17 thoughts on “Misadventures of an Amateur Potty Trainer…

  1. Oh how I remember those days. Praying for you….don’t worry…..it all comes together somehow. 🙂 Seems life forever sometimes, but it is all just a blink of an eye, really. 🙂 This was a wonderful post.


    1. Ha! Thanks – that is encouraging, actually… I know it’ll come together in his little mind one day, but right now he’s fighting us on this one! I keep thinking that I need to call my Mom and thank her for being patient with me through those rough early years!


      1. You definitely SHOULD call your mother! I look forward to that “thank you” call someday. 🙂 My youngest is nine….it will be awhile, though.

        I just kept telling myself as I was going through all those little trials, “He/She will not still be doing this by their wedding day–someday, this will pass.” Thankfully, it all did wayyyyyy before. 😀

        Liked by 1 person

  2. Yes keep watching for the pee pee dance… celebrate… playing in the backyard naked is fun for two year olds. They get that sense of what happens to feel that pee running out (graphic) I know. Toilet sitting practise every hour with a novelty item, story, freezie… makes it a fun place to sit for a few minutes… all these take TIME. (we did all these tricks when I was a nursery school teacher and now as a Nanny) What works for one kid will not work for another. Find the currency and exchange it for Toilet sitting practise. Let us know how it all comes out! (pun intended.)
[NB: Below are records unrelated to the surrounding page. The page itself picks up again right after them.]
variable {s : State} {lvl : Level} {p : Port} (on : s.hub.domainsOn = true) (right : Engineers lvl) (free : s.hub.handingOver = false)
  (takes : s.hub.takesPd p = true) (idle : s.hub.get (H.pdx p) = 0) (none : s.hub.get (O.swapRequest p) = 0) (image : s.hub.inRom = false)
  (awake : s.hub.flag (H.childAsleep p) = false)
include on right free takes idle none image awake

/-- A swap request of kind k by a level that has the right. -/
theorem swapRequest_answers {i : Instr} {w : HeldWrite} {k : Nat}
    (arm : exec i s = onWrite w s fun c => c.request lvl engineerWrites fun c => c.writeSwap p k) (range : 1 ≤ k ∧ k ≤ 3)
    (mode : s.hub.get (O.modeState p) = 0 ∨ k = 3 ∧ s.hub.get (O.modeState p) = 2) : Answers i s fun d => OnlyObjects s.hub d swapRegs
      ∧ Sends s.hub d [.pd p.val 0 (swapMessage k), .status .ok] ∧ d.get (O.swapRequest p) = k ∧ d.get (O.swapResult p) = 0
      ∧ d.get (H.pdx p) = 4 + k := by
  refine .of_write arm on free image right.writes ?_
  have quiet := Hub.exchanging_idle idle (mode.imp_right And.right)
  obtain ⟨status, objects, out, request, result, pdx⟩ :=
    Hub.writeSwap_state range (fun low => mode.resolve_right fun h => by omega) takes none quiet awake
  refine ⟨objects.emit _, ?_, request, result, pdx⟩
  rw [Sends, Hub.emit_out, out, status, List.append_assoc]
  rfl

end Writes

/-! ## Answers to the port's request (R215) -/

/-- Wait puts the request off. -/
theorem pdWait_answers {s : State} {p : Port} {P : Hub → Prop} (takes : s.hub.takesPd p = true)
    (asked : s.hub.get (H.pdx p) = 5 ∨ s.hub.get (H.pdx p) = 6 ∨ s.hub.get (H.pdx p) = 7)
    (h : P (((((s.hub.heard p).put (H.swapWait p) 1).put (H.swapOwn p) 0)).pdEnd p)) : Answers (.pdWait p) s P := by
  refine .of_ports (exec_pdWait p s) (Hub.pdOn_of_takesPd takes) ?_
  have heard := s.hub.heard_onlyRegs p (H.pdx p) (by simp)
  rcases asked with e | e | e <;> rw [e] at heard <;> simpa [takes, heard] using h

/-- Reject ends it. -/
theorem reject_answers {s : State} {p : Port} {P : Hub → Prop} (takes : s.hub.takesPd p = true)
    (asked : s.hub.get (H.pdx p) = 5 ∨ s.hub.get (H.pdx p) = 6 ∨ s.hub.get (H.pdx p) = 7)
    (h : P (((s.hub.heard p).swapEnd p 2).pdEnd p)) : Answers (.reject p) s P := by
  refine .of_ports (exec_reject p s) (Hub.pdOn_of_takesPd takes) ?_
  have heard := s.hub.heard_onlyRegs p (H.pdx p) (by simp)
  rcases asked with e | e | e <;> rw [e] at heard <;> simpa [takes, heard] using h

/-- An exchange that ends at a sink, whose own swap request is not due. -/
theorem Hub.pdEnd_sink {c : Hub} {p : Nat} (sink : c.isSource p = false) (swap : c.get (H.swapWait p) ≠ 2) :
    OnlyRegs c (c.pdEnd p) [H.pdx p, H.sagDue p, H.pdHeld p] ∧ (c.pdEnd p).get (H.pdx p) = 0 ∧ (c.pdEnd p).out = c.out := by
  have ended := (OnlyRegs.refl c [H.pdx p, H.sagDue p, H.pdHeld p]).put (x := H.pdx p) (by simp) 0
  obtain ⟨due, out⟩ := Hub.sendDue_sink (c := c.put (H.pdx p) 0) (p := p) (by rwa [Hub.isSource, Hub.get_put_other _ _ (by simp)])
    (by rwa [Hub.get_put_other _ _ (by simp)])
  exact ⟨ended.trans (due.mono (by simp)), (due _ (by simp)).trans (Hub.get_put_same _ _ _), out⟩

/-! ## The statement -/

/-- Settles O31: a partner's request is taken as SWAP_ACCEPT, POLICY and the mode allow, and the port's own goes out, waits or ends as it is
answered. -/
theorem swapCommands : Obligations.SwapCommands := by
  unfold Obligations.SwapCommands
  refine ⟨?power, ?refused, ?data, ?vconn, ?askPower, ?busy, ?askData, ?askVconn, ?waits, ?rejected, ?again, ?givenUp⟩
  case power =>
    intro s p takes source idle mode accepts dual
    have allowed : s.hub.swapAllowed p 1 = true := by simp [Hub.swapAllowed, accepts, dual, mode]
    have reply := s.hub.replyPd_onlyRegs p .accept
    have still : ((s.hub.heard p).sendPd p .accept).isSource p = true := by rwa [Hub.isSource, reply _ (by simp)]
    refine .of_ports (exec_prSwap p s) (Hub.pdOn_of_takesPd takes) ?_
    rw [takes, Bool.not_true, if_neg Bool.false_ne_true, Hub.swapAsked_idle (Hub.exchanging_idle idle (.inl mode)), if_pos allowed, if_pos still]
    exact ⟨rfl, Hub.get_put_same _ _ _, (reply.mono (by simp)).put (by simp) 8⟩
  case refused =>
    intro s p takes idle mode
    have refused : s.hub.swapAllowed p 1 = false := by simp [Hub.swapAllowed, mode]
    refine .of_ports (exec_prSwap p s) (Hub.pdOn_of_takesPd takes) ?_
    rw [takes, Bool.not_true, if_neg Bool.false_ne_true, Hub.swapAsked_idle (Hub.exchanging_idle idle (.inr mode)), refused]
    exact ⟨rfl, s.hub.replyPd_onlyRegs p .reject⟩
  case data =>
    intro s p takes idle mode accepts dual role
    have allowed : s.hub.swapAllowed p 2 = true := by simp [Hub.swapAllowed, accepts, dual, mode]
    have reply := s.hub.replyPd_onlyRegs p .accept
    refine .of_ports (exec_drSwap p s) (Hub.pdOn_of_takesPd takes) ?_
    rw [takes, Bool.not_true, if_neg Bool.false_ne_true, Hub.swapAsked_idle (Hub.exchanging_idle idle (.inl mode)), if_pos allowed,
      reply (O.dataRole p) (by simp)]
    refine ⟨rfl, (Hub.get_put_same _ _ _).trans (Nat.mod_eq_of_lt (show 3 - s.hub.get (O.dataRole p) < 256 by omega)), ?_⟩
    exact (reply.mono (by simp)).put (by simp) _
  case vconn =>
    intro s p takes idle image accepts sound source
    have allowed : s.hub.swapAllowed p 3 = true := by simp [Hub.swapAllowed, accepts, sound, image]
    have reply := s.hub.replyPd_onlyRegs p .accept
    refine .of_ports (exec_vconnSwap p s) (Hub.pdOn_of_takesPd takes) ?_
    rw [takes, Bool.not_true, if_neg Bool.false_ne_true, Hub.swapAsked_idle idle, if_pos allowed, if_pos (by rwa [reply.flag _ (by simp)])]
    exact ⟨rfl, Hub.get_put_same _ _ _, (reply.mono (by simp)).put (by simp) 12⟩
  case askPower =>
    intro s lvl p on right free takes idle mode none image awake
    exact swapRequest_answers on right free takes idle none image awake (exec_swapRequestPrSwap lvl p s) (by decide) (.inl mode)
  case busy =>
    intro s lvl p on right free mode image
    refine .of_write (exec_swapRequestPrSwap lvl p s) on free image right.writes ?_
    rw [Hub.writeSwap, if_neg (by decide), if_pos ⟨by decide, .inl mode⟩]
    exact ⟨rfl, (Hub.get_emit _ _ _).trans (Hub.get_put_same _ _ _), ((OnlyRegs.refl _ _).put (by simp) 4).emit _⟩
  case askData =>
    intro s lvl p on right free takes idle mode none image awake
    obtain ⟨t, run, queue, memory, objects, sends, request, -, pdx⟩ :=
      swapRequest_answers on right free takes idle none image awake (exec_swapRequestDrSwap lvl p s) (by decide) (.inl mode)
    exact ⟨t, run, queue, memory, objects, sends, request, pdx⟩
  case askVconn =>
    intro s lvl p on right free takes idle mode none image awake
    obtain ⟨t, run, queue, memory, objects, sends, request, -, pdx⟩ :=
      swapRequest_answers on right free takes idle none image awake (exec_swapRequestVconnSwap lvl p s) (by decide) (.inr ⟨rfl, mode⟩)
    exact ⟨t, run, queue, memory, objects, sends, request, pdx⟩
  case waits =>
    intro s p takes sink asked
    refine pdWait_answers takes asked ?_
    have waits : OnlyRegs s.hub (((s.hub.heard p).put (H.swapWait p) 1).put (H.swapOwn p) 0) [H.pdSeen p, H.swapWait p, H.swapOwn p] :=
      (((s.hub.heard_onlyRegs p).mono (by simp)).put (by simp) 1).put (by simp) 0
    have one : (((s.hub.heard p).put (H.swapWait p) 1).put (H.swapOwn p) 0).get (H.swapWait p) = 1 := by simp [Hub.get_put_other, Obj.cap]
    obtain ⟨regs, ended, -⟩ := Hub.pdEnd_sink (c := ((s.hub.heard p).put (H.swapWait p) 1).put (H.swapOwn p) 0) (p := p)
      (by rwa [Hub.isSource, waits _ (by simp)]) (by rw [one]; decide)
    refine ⟨?_, ended, (waits.mono (by simp)).trans (regs.mono (by simp))⟩
    rw [regs.flag _ (by simp), Hub.flag, one]
    rfl
  case rejected =>
    intro s p takes sink asked
    refine reject_answers takes asked ?_
    have heard := s.hub.heard_onlyRegs p
    have withdrawn := (s.hub.heard p).swapEnd_onlyRegs p 2
    obtain ⟨request, result, waits⟩ := (s.hub.heard p).swapEnd_state p (result := 2) (by decide)
    obtain ⟨regs, ended, -⟩ := Hub.pdEnd_sink (c := (s.hub.heard p).swapEnd p 2) (p := p)
      (by rwa [Hub.isSource, withdrawn _ (by simp), heard _ (by simp)]) (by rw [waits]; decide)
    refine ⟨?_, (regs _ (by simp)).trans result, (regs _ (by simp)).trans request, ended⟩
    exact .after (regs.onlyIndexes (by simp [namesIndex])) (.after (withdrawn.onlyIndexes (by simp [namesIndex])) (heard.onlyIndexes (by simp [namesIndex])))
  case again =>
    intro s p takes waits request fewer idle mode awake
    refine .of_ports (exec_swapRetryTimer p s) (Hub.pdOn_of_takesPd takes) ?_
    have quiet := Hub.exchanging_idle idle (.inl mode)
    have counted (b : Bool) : OnlyObjects s.hub (s.hub.when b fun c => c.put (H.swapTries p) (c.get (H.swapTries p) + 1)) swapRegs :=
      (OnlyObjects.refl _ _).when b fun d => (OnlyObjects.refl d _).put (H.swapTries p) _
    have silent (b : Bool) : (s.hub.when b fun c => c.put (H.swapTries p) (c.get (H.swapTries p) + 1)).out = s.hub.out := by
      cases b <;> rfl
    dsimp only
    rw [if_neg (by simp [waits, request, takes, quiet, awake]), if_neg (by omega), request]
    have sent := Hub.sendSwap_sent (s.hub.when (s.hub.get (H.swapWait p) == 1) fun c => c.put (H.swapTries p) (c.get (H.swapTries p) + 1)) p
      (k := 2) (by decide)
    refine ⟨(counted _).trans sent.objects, ?_, ?_, sent.pdx⟩
    · rw [Sends, sent.out, silent]
      rfl
    · rw [Hub.flag, sent.wait]
      rfl
  case givenUp =>
    intro s p takes waits asked idle awake spent
    refine .of_ports (exec_swapRetryTimer p s) (Hub.pdOn_of_takesPd takes) ?_
    dsimp only
    rw [if_neg (by simp [Hub.flag, waits, asked, takes, idle]; simpa [Hub.flag] using awake), if_pos ⟨by simp [waits], spent⟩]
    obtain ⟨request, result, -⟩ := s.hub.swapEnd_state p (result := 3) (by decide)
    exact ⟨result, request, rfl, (s.hub.swapEnd_onlyRegs p 3).mono (by simp)⟩

end Sys2Proof.Machine
end

section
/-! The statement on Soft and Hard Reset (O30): it leaves out a child held asleep, to which an unanswered offer is not given up but due anew (R418). -/
namespace Sys2Proof.Machine

-- One theorem after another: elaborated side by side they take more memory than the check allows.
set_option Elab.async false

/-- The arm of SENDER_RESPONSE_TIMER. -/
theorem exec_senderResponseTimer (p : Port) (s : State) : exec (.senderResponseTimer p) s = execSenderResponseTimer p s := by rfl

/-- A port attached as Source, whose capabilities went out before its child fell asleep, and which no partner has answered. -/
abbrev sleepingOffer : List (Obj × Nat) := [(O.attachState 0, 3), (O.powerRole 0, 1), (H.pdx 0, 1), (H.childAsleep 0, 1)]

/-- Refutes O30: where the offer that goes unanswered went to a child held asleep, a Source's capabilities are due anew once it is awake (R418): a
register outside the clause's bound. -/
theorem not_pdResets : ¬ Obligations.PdResets := by
  unfold Obligations.PdResets
  rintro ⟨-, -, -, -, unanswered, -⟩
  have answered := unanswered ⟨[], Hub.runningWith sleepingOffer, Mems.reset⟩ 0 (by decide) (by decide) (by decide) (by decide) (by decide)
  obtain ⟨-, -, frame⟩ := answered.of_run ((exec_senderResponseTimer ..).trans (onPorts_on _ (by decide)))
  have kept : 1 = 0 := frame (H.capsDue 0) (by decide)
  exact absurd kept (by decide)

end Sys2Proof.Machine
end

section
/-! The statement on the cable and on queries (O32): the marker's discovery, VCONN, and the answers every port gives (R196, R201, R203, R209, R225). -/
namespace Sys2Proof.Machine

-- One theorem after another: elaborated side by side they take more memory than the check allows.
set_option Elab.async false

/-! ## The arms -/

theorem exec_vconnStableTimer (p : Port) (s : State) : exec (.vconnStableTimer p) s = execVconnStableTimer p s := by rfl
theorem exec_cableDiscoveryRetry (p : Port) (s : State) : exec (.cableDiscoveryRetry p) s = execCableDiscoveryRetry p s := by rfl
theorem exec_cableIdentity (p : Port) (m : CableMarker) (s : State) : exec (.cableIdentity p m) s = execCableIdentity p m s := by rfl
theorem exec_vconnOvercurrent (p : Port) (ma : BitVec 16) (s : State) : exec (.vconnOvercurrent p ma) s = execVconnOvercurrent p ma s := by rfl
theorem exec_getSourceCap (p : Port) (s : State) : exec (.getSourceCap p) s = execGetSourceCap p s := by rfl
theorem exec_getSinkCap (p : Port) (s : State) : exec (.getSinkCap p) s = execGetSinkCap p s := by rfl
theorem exec_getRevision (p : Port) (s : State) : exec (.getRevision p) s = execGetRevision p s := by rfl
theorem exec_getStatus (p : Port) (s : State) : exec (.getStatus p) s = execGetStatus p s := by rfl
theorem exec_pdUnsupported (p : Port) (sop : Fin 3) (m : BitVec 8) (s : State) :
    exec (.pdUnsupported p sop m) s = execPdUnsupported p sop m s := by rfl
  3. With both my own kids AND from my long-ago days in working as a daycare teacher, I made a grid on a big piece of paper and hung it on the bathroom wall. They got a sticker every time they went successfully and stuck it in the grid. After he masters “number one” then you can move to the “super duper pooper award”. Also, take him and sit him on the potty every 30 minutes or so. Eventually, your timing will be right and he’ll actually need to go. Then do as you did and celebrate big! Good luck! 😀


      1. LOL! If it works, you could even get you and your wife bumper stickers and matching T-shirts that say “Proud Parent of a Super Duper Pooper.” Of course I’m kidding, but when your child reaches that mark, you really will feel like it. 🙂


  4. After potty training three children (two boys and a girl), I have two things to say. 1) each child is different and what works for one will not work for another, and 2) very few children start to school and still wear diapers.

    My oldest child was the toughest. I didn’t think he would ever consistently use the toilet. Seriously, the kid was pushing 4 before he got the hang of it. No worries though. Now he is a very handsome 14 year old, about to start high school and serves on a state level board for the 4-H club … and he knows how to use the toilet and even (on occasion) has been known to clean one for me. 😀

    My second child (also a boy) was the easiest. He trained in a single day. He got a nasty diaper rash. When he moaned about it hurting, I told him he would never have another diaper rash once he stopped wearing diapers. He immediately put on a pair of his big brother’s underwear and never had a single accident! After my experience with his older brother, I was pleasantly shocked. 😀

    By the time I got around to potty training my daughter, I was so used to the pee-pee dance and passing out stickers that I didn’t even pay attention to how long it took or the amount of effort involved. Just know that the days are long and the years are short … one day this too shall pass!